His work addresses critical challenges such as adapting to new domains, learning from diverse and often conflicting datasets, and handling rare or previously unseen objects—capabilities essential for ensuring AI reliability in real-world deployments. He develops methods that integrate semantic segmentation, multi-modal learning, and architecture optimization to create models that are not only high-performing but also computationally efficient and interpretable. This balance allows NEC’s visual AI platforms to deliver accurate, explainable results in time-sensitive and safety-critical contexts, from autonomous systems to large-scale video analytics. By combining deep technical innovation with practical deployment considerations, his research strengthens NEC’s ability to deliver AI solutions that operate robustly across varied conditions and evolving operational environments.

Posts

AIDE: An Automatic Data Engine for Object Detection in Autonomous Driving

Autonomous vehicle (AV) systems rely on robust perception models as a cornerstone of safety assurance. However, objects encountered on the road exhibit a long-tailed distribution, with rare or unseen categories posing challenges to a deployed perception model. This necessitates an expensive process of continuously curating and annotating data with significant human effort.
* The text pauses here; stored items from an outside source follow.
/-! ### setMic -/

@[simp] theorem State.setMic_regs (s : State) (x : Nat) (m : MicLine) : (s.setMic x m).regs = s.regs := rfl
@[simp] theorem State.setMic_wbPend (s : State) (x : Nat) (m : MicLine) : (s.setMic x m).wbPend = s.wbPend := rfl
@[simp] theorem State.setMic_sqs (s : State) (x : Nat) (m : MicLine) : (s.setMic x m).sqs = s.sqs := rfl
@[simp] theorem State.setMic_mem (s : State) (x : Nat) (m : MicLine) : (s.setMic x m).mem = s.mem := rfl
@[simp] theorem State.setMic_flash (s : State) (x : Nat) (m : MicLine) : (s.setMic x m).flash = s.flash := rfl
@[simp] theorem State.setMic_ecc (s : State) (x : Nat) (m : MicLine) : (s.setMic x m).ecc = s.ecc := rfl
@[simp] theorem State.setMic_bus (s : State) (x : Nat) (m : MicLine) : (s.setMic x m).bus = s.bus := rfl
@[simp] theorem State.setMic_clk (s : State) (x : Nat) (m : MicLine) : (s.setMic x m).clk = s.clk := rfl
@[simp] theorem State.setMic_mclk (s : State) (x : Nat) (m : MicLine) : (s.setMic x m).mclk = s.mclk := rfl
@[simp] theorem State.setMic_bridges (s : State) (x : Nat) (m : MicLine) : (s.setMic x m).bridges = s.bridges := rfl
@[simp] theorem State.setMic_ctl (s : State) (x : Nat) (m : MicLine) : (s.setMic x m).ctl = s.ctl := rfl
@[simp] theorem State.setMic_eng (s : State) (x : Nat) (m : MicLine) : (s.setMic x m).eng = s.eng := rfl
@[simp] theorem State.setMic_safe (s : State) (x : Nat) (m : MicLine) : (s.setMic x m).safe = s.safe := rfl
@[simp] theorem State.setMic_weld (s : State) (x : Nat) (m : MicLine) : (s.setMic x m).weld = s.weld := rfl
@[simp] theorem State.setMic_qnch (s : State) (x : Nat) (m : MicLine) : (s.setMic x m).qnch = s.qnch := rfl
@[simp] theorem State.setMic_tone (s : State) (x : Nat) (m : MicLine) : (s.setMic x m).tone = s.tone := rfl
@[simp] theorem State.setMic_tdm (s : State) (x : Nat) (m : MicLine) : (s.setMic x m).tdm = s.tdm := rfl
@[simp] theorem State.setMic_net (s : State) (x : Nat) (m : MicLine) : (s.setMic x m).net = s.net := rfl
@[simp] theorem State.setMic_dict (s : State) (x : Nat) (m : MicLine) : (s.setMic x m).dict = s.dict := rfl
@[simp] theorem State.setMic_ril (s : State) (x : Nat) (m : MicLine) : (s.setMic x m).ril = s.ril := rfl
@[simp] theorem State.setMic_dma (s : State) (x : Nat) (m : MicLine) : (s.setMic x m).dma = s.dma := rfl
@[simp] theorem State.setMic_sense (s : State) (x : Nat) (m : MicLine) : (s.setMic x m).sense = s.sense := rfl
@[simp] theorem State.setMic_msg (s : State) (x : Nat) (m : MicLine) : (s.setMic x m).msg = s.msg := rfl
@[simp] theorem State.setMic_evt (s : State) (x : Nat) (m : MicLine) : (s.setMic x m).evt = s.evt := rfl
@[simp] theorem State.setMic_modes (s : State) (x : Nat) (m : MicLine) : (s.setMic x m).modes = s.modes := rfl
@[simp] theorem State.setMic_ward (s : State) (x : Nat) (m : MicLine) : (s.setMic x m).ward = s.ward := rfl
@[simp] theorem State.setMic_power (s : State) (x : Nat) (m : MicLine) : (s.setMic x m).power = s.power := rfl
@[simp] theorem State.setMic_free (s : State) (x : Nat) (m : MicLine) : (s.setMic x m).free = s.free := rfl
@[simp] theorem State.setMic_pending (s : State) (x : Nat) (m : MicLine) : (s.setMic x m).pending = s.pending := rfl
We propose to leverage recent advances in vision-language and large language models to design an Automatic Data Engine (AIDE) that automatically identifies issues, efficiently curates data, improves the model through auto-labeling, and verifies the model through generation of diverse scenarios. This process operates iteratively, allowing for continuous self-improvement of the model. We further establish a benchmark for open-world detection on AV datasets to comprehensively evaluate various learning paradigms, demonstrating our method’s superior performance at a reduced cost.
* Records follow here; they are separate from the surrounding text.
-- ==== Sys2Proof/Laws/KeepsSense.lean ====
section
/-! SUPPORT. What the operations of Machine/Sense.lean keep (Laws/Keeps.lean says what that is). -/

namespace Sys2Proof.Machine
open Sys2Proof

theorem modSense_keeps {s0 : State} (f : Sense → Sense) {s : State} (h : Keeps s0 s) :
    Keeps s0 (State.modSense s f) := by
  unfold State.modSense
  simp (maxDischargeDepth := 99) (etaStruct := .none) only [h, Keeps.mk_same]

theorem setMon_keeps {s0 : State} (m : Nat) (x : Monitor) {s : State} (h : Keeps s0 s) :
    Keeps s0 (State.setMon s m x) := by
  unfold State.setMon
  simp (maxDischargeDepth := 99) (etaStruct := .none) only [h, modSense_keeps]

theorem senseEvent_keeps {s0 : State} (bit : Nat) (m : Nat) {s : State} (h : Keeps s0 s) :
    Keeps s0 (senseEvent bit m s) := by
  unfold senseEvent
  simp (maxDischargeDepth := 99) (etaStruct := .none) only [h, sqSet_keeps, wrn_keeps]

theorem vtEvent_keeps {s0 : State} (bit : Nat) {s : State} (h : Keeps s0 s) :
    Keeps s0 (vtEvent bit s) := by
  unfold vtEvent
  simp (maxDischargeDepth := 99) (etaStruct := .none) only [h, sqSet_keeps]

theorem senseSample_keeps {s0 : State} (sense : List Word) (n : Nat) {s : State} (h : Keeps s0 s) :
    Keeps s0 (senseSample sense n s).2 := by
  unfold senseSample
  repeat' (first | intro _ | (simp (maxDischargeDepth := 99) (etaStruct := .none) only [*, chEn_keeps, draw_keeps, Keeps.ite, Keeps.mk_same, apply_ite Prod.snd]; done) | with_reducible assumption | with_reducible rfl | with_reducible apply Keeps.ite | with_reducible apply chEn_keeps | with_reducible apply draw_keeps | with_reducible apply Keeps.foldl | split | dsimp only)

theorem learnEnd_keeps {s0 : State} (m : Nat) (l : List (Nat × Int × Bool)) {s : State} (h : Keeps s0 s) :
    Keeps s0 (learnEnd m l s) := by
  unfold learnEnd
  simp (maxDischargeDepth := 99) (etaStruct := .none) only [h, senseEvent_keeps, setMon_keeps, wrn_keeps, Keeps.ite]

theorem declareFault_keeps {s0 : State} (m : Nat) (cls : Nat) {s : State} (h : Keeps s0 s) :
    Keeps s0 (declareFault m cls s) := by
  unfold declareFault
  simp (maxDischargeDepth := 99) (etaStruct := .none) only [h, latchFault_keeps, senseEvent_keeps, setMon_keeps]

theorem monitorSample_keeps {s0 : State} (sense : List Word) (m : Nat) {s : State} (h : Keeps s0 s) :
    Keeps s0 (monitorSample sense m s) := by
  unfold monitorSample
  repeat' (first | intro _ | (simp (maxDischargeDepth := 99) (etaStruct := .none) only [*, hann_keeps, lmCfg_keeps, mon_keeps, monitorRuns_keeps, senseSample_keeps, setMon_keeps, Keeps.ite, Keeps.mk_same]; done) | with_reducible assumption | with_reducible rfl | with_reducible apply Keeps.ite | with_reducible apply hann_keeps | with_reducible apply lmCfg_keeps | with_reducible apply mon_keeps | with_reducible apply monitorRuns_keeps | with_reducible apply senseSample_keeps | with_reducible apply setMon_keeps | with_reducible apply Keeps.foldl | split | dsimp only)

theorem senseStrike_keeps {s0 : State} (sense : List Word) {s : State} (h : Keeps s0 s) :
    Keeps s0 (senseStrike sense s) := by
  unfold senseStrike
  repeat' (first | intro _ | (simp (maxDischargeDepth := 99) (etaStruct := .none) only [*, monitorSample_keeps, Keeps.ite, Keeps.mk_same]; done) | with_reducible assumption | with_reducible rfl | with_reducible apply Keeps.ite | with_reducible apply monitorSample_keeps | with_reducible apply Keeps.foldl | split | dsimp only)

theorem windowResult_keeps {s0 : State} (m : Nat) {s : State} (h : Keeps s0 s) :
    Keeps s0 (windowResult m s) := by
  unfold windowResult
  repeat' (first | intro _ | (simp (maxDischargeDepth := 99) (etaStruct := .none) only [*, declareFault_keeps, draw_keeps, learnEnd_keeps, setMon_keeps, Keeps.ite, Keeps.mk_same]; done) | with_reducible assumption | with_reducible rfl | with_reducible apply Keeps.ite | with_reducible apply declareFault_keeps | with_reducible apply draw_keeps | with_reducible apply learnEnd_keeps | with_reducible apply setMon_keeps | with_reducible apply Keeps.foldl | split | dsimp only)

theorem relayDrive_keeps {s0 : State} (m : Nat) {s : State} (h : Keeps s0 s) :
    Keeps s0 (relayDrive m s) := by
  unfold relayDrive
  simp (maxDischargeDepth := 99) (etaStruct := .none) only [h, senseEvent_keeps, setMon_keeps, wrb_keeps, Keeps.ite]

theorem lmAck_keeps {s0 : State} (v : Word) {s : State} (h : Keeps s0 s) :
    Keeps s0 (lmAck v s) := by
  unfold lmAck
  repeat' (first | intro _ | (simp (maxDischargeDepth := 99) (etaStruct := .none) only [*, setMon_keeps, Keeps.ite]; done) | with_reducible assumption | with_reducible rfl | with_reducible apply Keeps.ite | with_reducible apply setMon_keeps | with_reducible apply Keeps.foldl | split | dsimp only)

theorem lmLearn_keeps {s0 : State} (v : Word) {s : State} (h : Keeps s0 s) :
    Keeps s0 (lmLearn v s) := by
  unfold lmLearn
  repeat' (first | intro _ | (simp (maxDischargeDepth := 99) (etaStruct := .none) only [*, setMon_keeps, Keeps.ite]; done) | with_reducible assumption | with_reducible rfl | with_reducible apply Keeps.ite | with_reducible apply setMon_keeps | with_reducible apply Keeps.foldl | split | dsimp only)

theorem monitorHinge_keeps {s0 : State} (m : Nat) {s : State} (h : Keeps s0 s) :
    Keeps s0 (monitorHinge m s) := by
  unfold monitorHinge
  simp (maxDischargeDepth := 99) (etaStruct := .none) only [h, setMon_keeps, Keeps.ite]

theorem lmEnChange_keeps {s0 : State} (old : Word) (new : Word) (m : Nat) {s : State} (h : Keeps s0 s) :
    Keeps s0 (lmEnChange old new m s) := by
  unfold lmEnChange
  simp (maxDischargeDepth := 99) (etaStruct := .none) only [h, clearBoth_keeps, senseEvent_keeps, setMon_keeps, Keeps.ite]

theorem senseBuffered_keeps {s0 : State}  {s : State} (h : Keeps s0 s) :
    Keeps s0 (senseBuffered s) := by
  unfold senseBuffered
  repeat' (first | intro _ | (simp (maxDischargeDepth := 99) (etaStruct := .none) only [*, lmEnChange_keeps, takeBuffered_keeps, wr_keeps]; done) | with_reducible assumption | with_reducible rfl | with_reducible apply Keeps.ite | with_reducible apply lmEnChange_keeps | with_reducible apply takeBuffered_keeps | with_reducible apply wr_keeps | with_reducible apply Keeps.foldl | split | dsimp only)

theorem modVt_keeps {s0 : State} (f : Vt → Vt) {s : State} (h : Keeps s0 s) :
    Keeps s0 (State.modVt s f) := by
  unfold State.modVt
  simp (maxDischargeDepth := 99) (etaStruct := .none) only [h, modSense_keeps]

theorem setVtSlot_keeps {s0 : State} (k : Nat) (x : VtSlot) {s : State} (h : Keeps s0 s) :
    Keeps s0 (State.setVtSlot s k x) := by
  unfold State.setVtSlot
  simp (maxDischargeDepth := 99) (etaStruct := .none) only [h, modVt_keeps]

theorem setVerdict_keeps {s0 : State} (k : Nat) (v : Nat) {s : State} (h : Keeps s0 s) :
    Keeps s0 (setVerdict k v s) := by
  unfold setVerdict
  simp (maxDischargeDepth := 99) (etaStruct := .none) only [h, wrf_keeps]

theorem passBegin_keeps {s0 : State}  {s : State} (h : Keeps s0 s) :
    Keeps s0 (passBegin s) := by
  unfold passBegin
  repeat' (first | intro _ | (simp (maxDischargeDepth := 99) (etaStruct := .none) only [*, claimWrite_keeps, modVt_keeps, setVtSlot_keeps, wrf_keeps]; done) | with_reducible assumption | with_reducible rfl | with_reducible apply Keeps.ite | with_reducible apply claimWrite_keeps | with_reducible apply modVt_keeps | with_reducible apply setVtSlot_keeps | with_reducible apply wrf_keeps | with_reducible apply Keeps.foldl | split | dsimp only)

theorem passStart_keeps {s0 : State}  {s : State} (h : Keeps s0 s) :
    Keeps s0 (passStart s) := by
  unfold passStart
  simp (maxDischargeDepth := 99) (etaStruct := .none) only [h, passBegin_keeps, vtEvent_keeps, Keeps.ite]

theorem abortPass_keeps {s0 : State}  {s : State} (h : Keeps s0 s) :
    Keeps s0 (abortPass s) := by
  unfold abortPass
  simp (maxDischargeDepth := 99) (etaStruct := .none) only [h, modVt_keeps, Keeps.ite]

theorem vtCtrl_keeps {s0 : State} (v : Word) {s : State} (h : Keeps s0 s) :
    Keeps s0 (vtCtrl v s) := by
  unfold vtCtrl
  simp (maxDischargeDepth := 99) (etaStruct := .none) only [h, abortPass_keeps, passStart_keeps, Keeps.ite]

theorem slotEnd_keeps {s0 : State} (k : Nat) (n : Nat) {s : State} (h : Keeps s0 s) :
    Keeps s0 (slotEnd k n s) := by
  unfold slotEnd
  simp (maxDischargeDepth := 99) (etaStruct := .none) only [h, setVtSlot_keeps]

theorem passRelease_keeps {s0 : State}  {s : State} (h : Keeps s0 s) :
    Keeps s0 (passRelease s) := by
  unfold passRelease
  repeat' (first | intro _ | (simp (maxDischargeDepth := 99) (etaStruct := .none) only [*, rerank_keeps, setClaim_keeps, Keeps.ite, Keeps.mk_same]; done) | with_reducible assumption | with_reducible rfl | with_reducible apply Keeps.ite | with_reducible apply rerank_keeps | with_reducible apply setClaim_keeps | with_reducible apply Keeps.foldl | split | dsimp only)

theorem abortNow_keeps {s0 : State}  {s : State} (h : Keeps s0 s) :
    Keeps s0 (abortNow s) := by
  unfold abortNow
  repeat' (first | intro _ | (simp (maxDischargeDepth := 99) (etaStruct := .none) only [*, setVerdict_keeps, slotEnd_keeps, Keeps.ite]; done) | with_reducible assumption | with_reducible rfl | with_reducible apply Keeps.ite | with_reducible apply modVt_keeps | with_reducible apply passRelease_keeps | with_reducible apply setVerdict_keeps | with_reducible apply slotEnd_keeps | with_reducible apply vtEvent_keeps | with_reducible apply Keeps.foldl | split | dsimp only)

theorem vtHingeBegin_keeps {s0 : State}  {s : State} (h : Keeps s0 s) :
    Keeps s0 (vtHingeBegin s) := by
  unfold vtHingeBegin
  simp (maxDischargeDepth := 99) (etaStruct := .none) only [h, abortNow_keeps, modVt_keeps, passRelease_keeps, Keeps.ite]

theorem refsCheck_keeps {s0 : State}  {s : State} (h : Keeps s0 s) :
    Keeps s0 (refsCheck s) := by
  unfold refsCheck
  repeat' (first | intro _ | (simp (maxDischargeDepth := 99) (etaStruct := .none) only [*, modVt_keeps, setVerdict_keeps, Keeps.ite]; done) | with_reducible assumption | with_reducible rfl | with_reducible apply Keeps.ite | with_reducible apply modVt_keeps | with_reducible apply setVerdict_keeps | with_reducible apply vtEvent_keeps | with_reducible apply Keeps.foldl | split | dsimp only)

theorem vtHingeEnd_keeps {s0 : State}  {s : State} (h : Keeps s0 s) :
    Keeps s0 (vtHingeEnd s) := by
  unfold vtHingeEnd
  repeat' (first | intro _ | (simp (maxDischargeDepth := 99) (etaStruct := .none) only [*, refsCheck_keeps, setVerdict_keeps, slotEnd_keeps, Keeps.ite]; done) | with_reducible assumption | with_reducible rfl | with_reducible apply Keeps.ite | with_reducible apply refsCheck_keeps | with_reducible apply setVerdict_keeps | with_reducible apply slotEnd_keeps | with_reducible apply vtEvent_keeps | with_reducible apply Keeps.foldl | split | dsimp only)

theorem stimulusFrame_keeps {s0 : State} (k : Nat) {s : State} (h : Keeps s0 s) :
    Keeps s0 (stimulusFrame k s) := by
  unfold stimulusFrame
  simp only [apply_ite Prod.fst]
  repeat' (first | intro _ | (simp (maxDischargeDepth := 99) (etaStruct := .none) only [*, lanePut_keeps, setVtSlot_keeps, Keeps.ite]; done) | with_reducible assumption | with_reducible rfl | with_reducible apply Keeps.ite | with_reducible apply lanePut_keeps | with_reducible apply setVtSlot_keeps | with_reducible apply Keeps.foldl | split | dsimp only)

theorem refFrame_keeps {s0 : State} (r : Nat) {s : State} (h : Keeps s0 s) :
    Keeps s0 (refFrame r s) := by
  unfold refFrame
  simp (maxDischargeDepth := 99) (etaStruct := .none) only [h, modVt_keeps, mwr_keeps, Keeps.ite]

theorem vtFrame_keeps {s0 : State}  {s : State} (h : Keeps s0 s) :
    Keeps s0 (vtFrame s) := by
  unfold vtFrame
  repeat' (first | intro _ | (simp (maxDischargeDepth := 99) (etaStruct := .none) only [*, refFrame_keeps, stimulusFrame_keeps]; done) | with_reducible assumption | with_reducible rfl | with_reducible apply Keeps.ite | with_reducible apply modVt_keeps | with_reducible apply refFrame_keeps | with_reducible apply stimulusFrame_keeps | with_reducible apply Keeps.foldl | split | dsimp only)

theorem ambientEnd_keeps {s0 : State}  {s : State} (h : Keeps s0 s) :
    Keeps s0 (ambientEnd s) := by
  unfold ambientEnd
  repeat' (first | intro _ | (simp (maxDischargeDepth := 99) (etaStruct := .none) only [*, draw_keeps, wrn_keeps]; done) | with_reducible assumption | with_reducible rfl | with_reducible apply Keeps.ite | with_reducible apply draw_keeps | with_reducible apply modVt_keeps | with_reducible apply setVtSlot_keeps | with_reducible apply wrb_keeps | with_reducible apply wrf_keeps | with_reducible apply wrn_keeps | with_reducible apply Keeps.foldl | split | dsimp only)

theorem prerollEnd_keeps {s0 : State}  {s : State} (h : Keeps s0 s) :
    Keeps s0 (prerollEnd s) := by
  unfold prerollEnd
  repeat' (first | intro _ | (simp (maxDischargeDepth := 99) (etaStruct := .none) only [*, mclr_keeps, modVt_keeps, Keeps.ite, Keeps.mk_same]; done) | with_reducible assumption | with_reducible rfl | with_reducible apply Keeps.ite | with_reducible apply mclr_keeps | with_reducible apply modVt_keeps | with_reducible apply Keeps.foldl | split | dsimp only)

theorem accumEnd_keeps {s0 : State}  {s : State} (h : Keeps s0 s) :
    Keeps s0 (accumEnd s) := by
  unfold accumEnd
  repeat' (first | intro _ | (simp (maxDischargeDepth := 99) (etaStruct := .none) only [*, setVtSlot_keeps, Keeps.ite]; done) | with_reducible assumption | with_reducible rfl | with_reducible apply Keeps.ite | with_reducible apply modVt_keeps | with_reducible apply setVtSlot_keeps | with_reducible apply Keeps.foldl | split | dsimp only)

theorem transformRef_keeps {s0 : State} (r : Nat) {s : State} (h : Keeps s0 s) :
    Keeps s0 (transformRef r s) := by
  unfold transformRef
  simp (maxDischargeDepth := 99) (etaStruct := .none) only [h, mwrBytes_keeps]

theorem slotResult_keeps {s0 : State} (k : Nat) {s : State} (h : Keeps s0 s) :
    Keeps s0 (slotResult k s) := by
  unfold slotResult
  simp (maxDischargeDepth := 99) (etaStruct := .none) only [h, setVerdict_keeps, wrn_keeps, Keeps.ite]

theorem transformEnd_keeps {s0 : State}  {s : State} (h : Keeps s0 s) :
    Keeps s0 (transformEnd s) := by
  unfold transformEnd
  repeat' (first | intro _ | (simp (maxDischargeDepth := 99) (etaStruct := .none) only [*, slotResult_keeps, transformRef_keeps]; done) | with_reducible assumption | with_reducible rfl | with_reducible apply Keeps.ite | with_reducible apply modVt_keeps | with_reducible apply slotResult_keeps | with_reducible apply transformRef_keeps | with_reducible apply vtEvent_keeps | with_reducible apply Keeps.foldl | split | dsimp only)

theorem senseHinge_keeps {s0 : State}  {s : State} (h : Keeps s0 s) :
    Keeps s0 (senseHinge s) := by
  unfold senseHinge
  repeat' (first | intro _ | (simp (maxDischargeDepth := 99) (etaStruct := .none) only [*, monitorHinge_keeps]; done) | with_reducible assumption | with_reducible rfl | with_reducible apply Keeps.ite | with_reducible apply monitorHinge_keeps | with_reducible apply Keeps.foldl | split | dsimp only)

theorem senseWake_keeps {s0 : State}  {s : State} (h : Keeps s0 s) :
    Keeps s0 (senseWake s) := by
  unfold senseWake
  repeat' (first | intro _ | (simp (maxDischargeDepth := 99) (etaStruct := .none) only [*, setMon_keeps, Keeps.ite]; done) | with_reducible assumption | with_reducible rfl | with_reducible apply Keeps.ite | with_reducible apply setMon_keeps | with_reducible apply Keeps.foldl | split | dsimp only)

theorem senseBlockReset_keeps {s0 : State}  {s : State} (h : Keeps s0 s) :
    Keeps s0 (senseBlockReset s) := by
  unfold senseBlockReset
  repeat' (first | intro _ | (simp (maxDischargeDepth := 99) (etaStruct := .none) only [*, lanePut_keeps]; done) | with_reducible assumption | with_reducible rfl | with_reducible apply Keeps.ite | with_reducible apply lanePut_keeps | with_reducible apply modSense_keeps | with_reducible apply Keeps.foldl | split | dsimp only)

end Sys2Proof.Machine
end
Learning Semantic Segmentation from Multiple Datasets with Label Shifts

While it is desirable to train segmentation models on an aggregation of multiple datasets, a major challenge is that the label space of each dataset may be in conflict with one another. To tackle this challenge, we propose UniSeg, an effective and model-agnostic approach to automatically train segmentation models across multiple datasets with heterogeneous label spaces, without requiring any manual relabeling efforts. Specifically, we introduce two new ideas that account for conflicting and co-occurring labels to achieve better generalization performance in unseen domains. First, we identify a gradient conflict in training incurred by mismatched label spaces and propose a class-independent binary cross-entropy loss to alleviate such label conflicts. Second, we propose a loss function that considers class-relationships across datasets for a better multi-dataset training scheme. Extensive quantitative and qualitative analyses on road-scene datasets show that UniSeg improves over multi-dataset baselines, especially on unseen datasets, e.g., achieving more than 8%p gain in IoU on KITTI. Furthermore, UniSeg achieves 39.4% IoU on the WildDash2 public benchmark, making it one of the strongest submissions in the zero-shot setting. Our project page is available at https://www.nec-labs.com/~mas/UniSeg.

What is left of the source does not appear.